Recently, VCBeat launched a special feature on “Digital Transformation in the Pharmaceutical Industry,” which will analyze the digital innovation initiatives of large pharmaceutical companies and conduct interviews with outstanding innovative enterprises to provide an in-depth analysis of the drivers, underlying logic, and strategic pathways of digital transformation.Click here for the special feature。
This episode’s guest is Zhang Yingnan, CEO of CloudPower Software. He previously held positions at Microsoft, Johnson & Johnson, and Veeva, and founded CloudPower Software in 2012. Leveraging artificial intelligence and big data technologies, CloudPower Software provides comprehensive digital transformation solutions for the life sciences industry.

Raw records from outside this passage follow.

-- ==== Sys2Proof/Machine/Bringup.lean ====
section
/-! DEFINITION. Power, bring-up and clocks (R59-R79): rails, nRST, the states of bring-up with the limits of R64, RECOVERY and FAIL, the
entry to SERVICE, and the mutual clock watch. -/

namespace Sys2Proof.Machine

/-! ### States of bring-up (R64, R68, R69) -/

/-- Bring-up leaves its state for `st`; time in REF_WAIT does not count for BU_TIME. -/
def goPhase (st : Nat) (s : State) : State :=
  let d := if s.phase = 3 then 0 else s.now - s.bu.since
  { s.wrF Bup.STATE 3 0 st with bu := { s.bu with since := s.now, spent := s.bu.spent + d } }

/-- Bring-up fails in its present state with a code; IRQ_RAW.FAIL rises. -/
def buFail (code : Nat) (s : State) : State :=
  (goPhase 15 (s.wr Bup.FAIL (word (s.phase + at' code 8)))).raw Bup.page 2 true

/-- The present state ends `dt` cycles on, and at most `limit` after it was entered. -/
def buEnd (dt limit : Nat) (s : State) : State := s.reach (min (s.now + dt) (s.bu.since + limit))

/-- Milliseconds in cycles. -/
def msOf (n : Nat) : Nat := n * 800000

/-! ### Rails and nRST (R59, R60, R62) -/

/-- VCORE, VANA or VAUX18: bit of `RST_CAUSE`. -/
def railCause (k : Nat) : Nat := if k = 0 then 1 else if k = 2 then 2 else 3

/-- BROWN_OUT of the rails `l`: 0 VCORE, 1 VIO, 2 VANA, 3 VAUX18, 4 the island's 1.1 V. A rail that is low already does not fall again. The
island's regulator resets the island alone, so the control path's outputs are not held for it. -/
def brownOut (l : List Nat) (s : State) : State :=
  let fell (k : Nat) : Bool := l.contains k && !s.bu.railsLow.contains k
  let low := (List.range 5).filter (fun k => l.contains k || s.bu.railsLow.contains k)
  let main := [0, 2, 3].filter fell
  if fell 1 then powerOn low s
  else
    let s1 : State := if main.isEmpty then s else
      (let t := sysReset (main.map railCause) s
       { t with bu := { t.bu with padHold := true } })
    let s2 := if fell 4 then islandReset 2 10 s1 else s1
    { s2 with bu := { s2.bu with railsLow := low } }

/-- RAIL_RELEASE of rail `k`: once the last has risen, SUPPLY_CHECK begins and the pads are released. The island's self-test begins when its
own rail has risen (R63). -/
def railRelease (k : Nat) (s : State) : State :=
  if !s.bu.railsLow.contains k then s
  else
    let low := s.bu.railsLow.filter (fun r => decide (r ≠ k))
    let s1 : State := { s with bu := { s.bu with railsLow := low } }
    let s2 : State := if k = 4 ∧ s1.isl.restart.isSome then { s1 with isl := { s1.isl with restartAt := s1.now } } else s1
    if low.isEmpty then
      { s2 with bu := { s2.bu with padHold := false, since := if s2.phase = 1 then s2.now else s2.bu.since } }
    else s2

/-- NRST_ASSERT: a system reset, and the way out of OFF (R474). -/
def nrstAssert (s : State) : State :=
  let t := sysReset [4] s
  { t with bu := { t.bu with padHold := t.bu.padHold && !t.bu.railsLow.isEmpty } }

/-! ### The steps of bring-up (R64) -/

/-- SUPPLY_CHECK_DONE: every rail above release, no TAP instruction that holds (R466), not OFF (R474). -/
def supplyCheckDone (dt : Nat) (s : State) : State :=
  if s.phase = 1 ∧ s.bu.railsLow.isEmpty ∧ !s.bu.tapHold ∧ pwrState s ≠ 3 then goPhase 2 (buEnd dt (msOf 1) s) else s

/-- FUSE_LOAD_DONE: the IRQ pins drive from here on (R65). -/
def fuseLoadDone (ok : Bool) (dt : Nat) (s : State) : State :=
  if s.phase ≠ 2 then s
  else
    let s1 := buEnd dt (msOf 2) s
    let s2 : State := { s1 with bu := { s1.bu with irqDrive := true } }
    if ok then goPhase 3 s2 else buFail 2 s2

/-- REF_EDGES_PRESENT, `dt` cycles on: PLL_LOCK starts with PLL_TRIES 0 (R67). -/
def refEdges (dt : Nat) (s : State) : State :=
  if s.phase ≠ 3 then s
  else
    let s1 := s.reach (s.now + dt)
    let s2 : State := { s1 with bu := { s1.bu with refPresent := true } }
    goPhase 4 ((s2.wrF Bup.STATE 9 8 0).wr Clk.PLL_STATUS 2)

/-- Lock attempts used so far. -/
def pllTries (s : State) : Nat := s.rdF Bup.STATE 9 8

/-- PLL_LOCKED within the present attempt: the fabric leaves the bring-up oscillator. -/
def pllLocked (dt : Nat) (s : State) : State :=
  if s.phase ≠ 4 then s
  else
    let s1 := buEnd dt (msOf (pllTries s + 1)) s
    goPhase 5 (((s1.wrF Bup.STATE 9 8 (pllTries s + 1)).wrB Bup.STATE 4 false).wr Clk.PLL_STATUS 3)

/-- PLL_ATTEMPT_TIMEOUT: 1 ms without lock; the third gives FAIL 0x01. -/
def pllTimeout (s : State) : State :=
  if s.phase ≠ 4 then s
  else
    let n := pllTries s + 1
    let s1 := (s.reach (s.bu.since + msOf n)).wrF Bup.STATE 9 8 n
    if 3 ≤ n then buFail 1 s1 else s1

/-- MEM_REPAIR_DONE with `soft` soft repairs and the least number of spares left in any instance; `ok` where every memory was repaired
(R428). -/
def memRepairDone (ok : Bool) (soft least dt : Nat) (s : State) : State :=
  if s.phase ≠ 5 then s
  else
    let s1 := buEnd dt (msOf 20) s
    let s2 := (s1.wrF Bist.REPAIR_STAT 7 0 soft).wrF Bist.REPAIR_STAT 23 16 least
    if ok then goPhase 6 s2 else buFail 3 s2

/-- Lock-out causes with which an island starts at ISLAND_START: those of a pending restart, and ISLAND_POWER after a power-on where a
committed set exists (R321). -/
def startCauses (s : State) : Nat :=
  match s.isl.restart with
  | some m => m
  | none => if s.isl.setExists then 4 else 0

/-- ISLAND_START_DONE, with the island's rail up: both watches run, and the island notes resets from here on (R71, R75). -/
def islandStartDone (bad : Bool) (dt : Nat) (s : State) : State :=
  if s.phase ≠ 6 ∨ s.bu.railsLow.contains 4 then s
  else
    let s1 := buEnd dt (msOf 10) s
    if bad then buFail 4 s1
    else
      let s2 := if s1.isl.run then s1 else islandBegin (startCauses s1) false s1
      goPhase 7 { s2 with bu := { s2.bu with
        islWatch := true, islWinAt := s2.now, islFails := 0, rootWatch := true, rootWinAt := s2.now, rootFails := 0, rootReacted := false
        islNotes := true } }

/-- IMAGE_SELECT: a slot is booted and PAGE_INIT begins with the Breeze round, or RECOVERY follows (R64, R67, R452). -/
def imageSelect (dt : Nat) (s : State) : State :=
  if s.phase ≠ 7 then s
  else
    let s1 := bootLoad (buEnd dt (msOf 40) s)
    let r := bootSelect (onlyPower s1) s1
    match r.1 with
    | some _ =>
      let t := goPhase 8 r.2
      { t with therm := { t.therm with run := true, slot := 0, slotAt := t.now } }
    | none =>
      let t := (goPhase 10 r.2).raw Bup.page 1 true
      { t with bu := { t.bu with initAt := t.now } }

/-! ### The entry to SERVICE (R65, R66, R68, R71) -/

/-- The SAFETY events of the resets the island holds, ahead of every other event; those it could not hold are lost. DESIGN CHOICE: a lost
record joins the non-volatile queue with CODE 0xFF and the time of the entry to SERVICE, since its cause and time are not held. -/
def writeNotes (s : State) : State :=
  let l : List Event := s.bu.notes.map (fun n =>
    { cls := .safety, page := Bup.page, code := 0x20 + n.cause, obj := 0, detail := statusWord s Bup.page, at_ := n.at_, tick := 0, marker := false })
  let gone : EvEntry := { cls := .safety, page := Bup.page, code := 0xFF, obj := 0, detail := statusWord s Bup.page, at_ := s.now, tick := 0 }
  let s1 : State := { s with evq := l ++ s.evq }
  let s2 := (List.range s1.bu.notesLost).foldl (fun t _ => evLose gone t) s1
  { s2 with bu := { s2.bu with notes := [], notesLost := 0 } }

/-- One FAULT event for each bit of `RST_CAUSE`. -/
def causeEvents (s : State) : State :=
  (List.range 19).foldl (fun t i => if s.rdB Bup.RST_CAUSE i then emitPage .fault Bup.page (0x20 + i) 0 t else t) s

/-- PAGE_INIT_DONE. DESIGN CHOICE: BU_TIME is written here alone; a bring-up that ends in RECOVERY or FAIL leaves it. -/
def pageInitDone (dt : Nat) (s : State) : State :=
  if s.phase ≠ 8 then s
  else
    let s1 := goPhase 9 (buEnd dt (msOf 1) s)
    let s2 := (clearErr HostP.page s1).1.wr Bup.BU_TIME (word (s1.bu.spent / 800))
    let s3 : State := { s2 with bu := { s2.bu with tick0 := s2.now, epoch := 0, initAt := s2.now } }
    let s4 := thermLevels (safeShow (updRef 1 (updRef 0 s3)))
    let s5 := (causeEvents (writeNotes s4)).raw Bup.page 0 true
    let s6 := if s5.rdF Bist.REPAIR_STAT 7 0 ≠ 0 then s5.pulse Bist.page 4 else s5
    if s6.rdB Therm.THR_STAT 12 then shutdownForces s6 else s6

/-- ISLAND_SELF_TEST_DONE: the restart of an island reset ends within 10 ms (R63); in bring-up up to ISLAND_START that state ends it. It does not
run while the island's rail is low (R60). -/
def islandSelfTestDone (bad : Bool) (dt : Nat) (s : State) : State :=
  match s.isl.restart with
  | none => s
  | some m =>
    if s.phase < 7 ∨ s.phase = 15 ∨ s.bu.railsLow.contains 4 then s
    else islandBegin m bad (s.reach (min (s.now + dt) (s.isl.restartAt + msOf 10)))

/-! ### Clock faults (R75, R76) -/

/-- Does the root PLL clock the device? -/
def onPll (s : State) : Bool := !s.rdB Bup.STATE 4

/-- ALL_OFF on every position. -/
def allOff (s : State) : State := allOffFrames (List.range 36) false s

/-- REF_LOSS: in PLL_LOCK the attempt is abandoned; once the PLL runs, all-off and a system reset. -/
def refLoss (s : State) : State :=
  if s.phase = 4 then
    let s1 := (goPhase 3 s).wr Clk.PLL_STATUS 0
    { s1 with bu := { s1.bu with refPresent := false } }
  else if onPll s then sysReset [6] (allOff (s.tick 160))
  else s

/-- PLL_UNLOCK with the reference present. -/
def pllUnlock (s : State) : State := if onPll s then sysReset [7] (allOff s) else s

/-- The root domain finds the island clock failed: Squall source 48, island reset with lock-out CLOCK. -/
def rootReact (s : State) : State :=
  if s.bu.rootReacted then s
  else
    let s1 : State := { s with bu := { s.bu with rootReacted := true } }
    islandReset 1 9 (if s1.inService then latchSource 48 0 [] s1 else s1)

/-- The island finds the root clock failed: outputs off, a system reset, lock-out CLOCK. -/
def islReact (s : State) : State :=
  if s.bu.islReacted then s
  else lockOut 1 (sysReset [8] { s with bu := { s.bu with islReacted := true } })

/-- WATCH_WARN stands while the last window of either watch failed (R73, R76). -/
def watchWarn (s : State) : State := s.raw Clk.page 0 (s.rdB Clk.WATCH_ISL 16 || s.rdB Clk.WATCH_ROOT 17)

/-- ROOT_WATCH_WINDOW_END with the island cycles counted. -/
def rootWindow (count : Nat) (s : State) : State :=
  if !s.bu.rootWatch then s
  else
    let s1 := s.reach (s.bu.rootWinAt + 800000)
    let bad := decide (count < 29440 ∨ 34560 < count)
    let s2 := s1.wr Clk.WATCH_ISL (word (count % 65536 + at' (bitN bad) 16))
    let n := if bad then s2.bu.rootFails + 1 else 0
    let s3 : State := { s2 with bu := { s2.bu with rootWinAt := s2.now, rootFails := n, rootReacted := bad && s2.bu.rootReacted } }
    let s4 := watchWarn s3
    if 2 ≤ n then rootReact s4 else s4

/-- ISLAND_WATCH_WINDOW_END with the CLK_PER cycles counted. -/
def islWindow (count : Nat) (s : State) : State :=
  if !s.bu.islWatch then s
  else
    let s1 := s.reach (s.bu.islWinAt + 800000)
    let bad := decide (count < 92000 ∨ 108000 < count)
    let s2 := s1.wr Clk.WATCH_ROOT (word (count % 131072 + at' (bitN bad) 17))
    let n := if bad then s2.bu.islFails + 1 else 0
    let s3 : State := { s2 with bu := { s2.bu with islWinAt := s2.now, islFails := n, islReacted := bad && s2.bu.islReacted } }
    let s4 := watchWarn s3
    if 2 ≤ n then islReact s4 else s4

/-- PARTNER_CLOCK_STOPPED: 1 µs without an edge, seen by the root domain (`root`) or by the island. -/
def clockStopped (root : Bool) (s : State) : State :=
  if root then (if s.bu.rootWatch then rootReact (s.tick 800) else s)
  else if s.bu.islWatch then islReact (s.tick 800) else s

/-! ### Meanings -/

/-- POWER_ON_RESET (R62): a first power-up. -/
def execPowerOnReset (s : State) : Out := .next (powerOn [0, 1, 2, 3, 4] s)

/-- BROWN_OUT (R60). -/
def execBrownOut (rails : List Nat) (s : State) : Out := .next (brownOut rails s)

/-- RAIL_RELEASE (R60). -/
def execRailRelease (k : Nat) (s : State) : Out := .next (railRelease k s)

/-- NRST_ASSERT (R62). -/
def execNrstAssert (s : State) : Out := .next (nrstAssert s)

/-- SUPPLY_CHECK_DONE (R64). -/
def execSupplyCheckDone (dt : Nat) (s : State) : Out := .next (supplyCheckDone dt s)

/-- FUSE_LOAD_DONE (R64). -/
def execFuseLoadDone (ok : Bool) (dt : Nat) (s : State) : Out := .next (fuseLoadDone ok dt s)

/-- REF_EDGES_PRESENT (R67). -/
def execRefEdgesPresent (dt : Nat) (s : State) : Out := .next (refEdges dt s)

/-- PLL_LOCKED (R64). -/
def execPllLocked (dt : Nat) (s : State) : Out := .next (pllLocked dt s)

/-- PLL_ATTEMPT_TIMEOUT (R64). -/
def execPllAttemptTimeout (s : State) : Out := .next (pllTimeout s)

/-- MEM_REPAIR_DONE (R428). -/
def execMemRepairDone (ok : Bool) (soft least dt : Nat) (s : State) : Out := .next (memRepairDone ok soft least dt s)

/-- ISLAND_START_DONE (R64). -/
def execIslandStartDone (bad : Bool) (dt : Nat) (s : State) : Out := .next (islandStartDone bad dt s)

/-- IMAGE_SELECT (R452). -/
def execImageSelect (dt : Nat) (s : State) : Out := .next (imageSelect dt s)

/-- PAGE_INIT_DONE (R66). -/
def execPageInitDone (dt : Nat) (s : State) : Out := .next (pageInitDone dt s)

/-- ISLAND_SELF_TEST_DONE (R63). -/
def execIslandSelfTestDone (bad : Bool) (dt : Nat) (s : State) : Out := .next (islandSelfTestDone bad dt s)

/-- ROOT_WATCH_WINDOW_END (R75). -/
def execRootWatchWindowEnd (count : Nat) (s : State) : Out := .next (rootWindow count s)

/-- ISLAND_WATCH_WINDOW_END (R75). -/
def execIslandWatchWindowEnd (count : Nat) (s : State) : Out := .next (islWindow count s)

/-- PARTNER_CLOCK_STOPPED (R75). -/
def execPartnerClockStopped (root : Bool) (s : State) : Out := .next (clockStopped root s)

/-- REF_LOSS (R76). -/
def execRefLoss (s : State) : Out := .next (refLoss s)

/-- PLL_UNLOCK (R76). -/
def execPllUnlock (s : State) : Out := .next (pllUnlock s)

end Sys2Proof.Machine
end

Yunshi Software CEO Zhang Yingnan, photo provided by the company
His main argument is:
l From a global perspective, the life sciences industry is undergoing digital transformation, with mature intelligent tools already being applied in areas such as AI-driven drug discovery, clinical trial management, big data analytics, and market insights;
l From the perspective of domestic and international differences, innovative technologies often originate overseas. Digital innovation abroad is relatively focused and refined, with innovative services typically deeply embedded in a specific business segment or representing iterative improvements to existing innovations; whereas in China, technological innovation tends to exhibit a certain time lag.
- Relatively speaking, domestic pharmaceutical companies are more eager to obtain comprehensive digital innovation solutions. Driven by policy and market forces, their willingness to embrace digital innovation is stronger. This may enable more enterprises in China to emerge successfully amid the wave of digitalization—including both pharmaceutical manufacturers and innovative service providers.
From a global perspective, the life sciences industry, particularly pharmaceutical companies, is actively embracing digital transformation. This transformation is unfolding across multiple fronts, including AI-driven drug discovery, digital therapeutics, digitization of clinical trials, clinical data mining, electronic health records (EHR), real-world evidence (RWE) studies, pharmacovigilance, and market data insights. Corresponding case studies can be found in each of these domains.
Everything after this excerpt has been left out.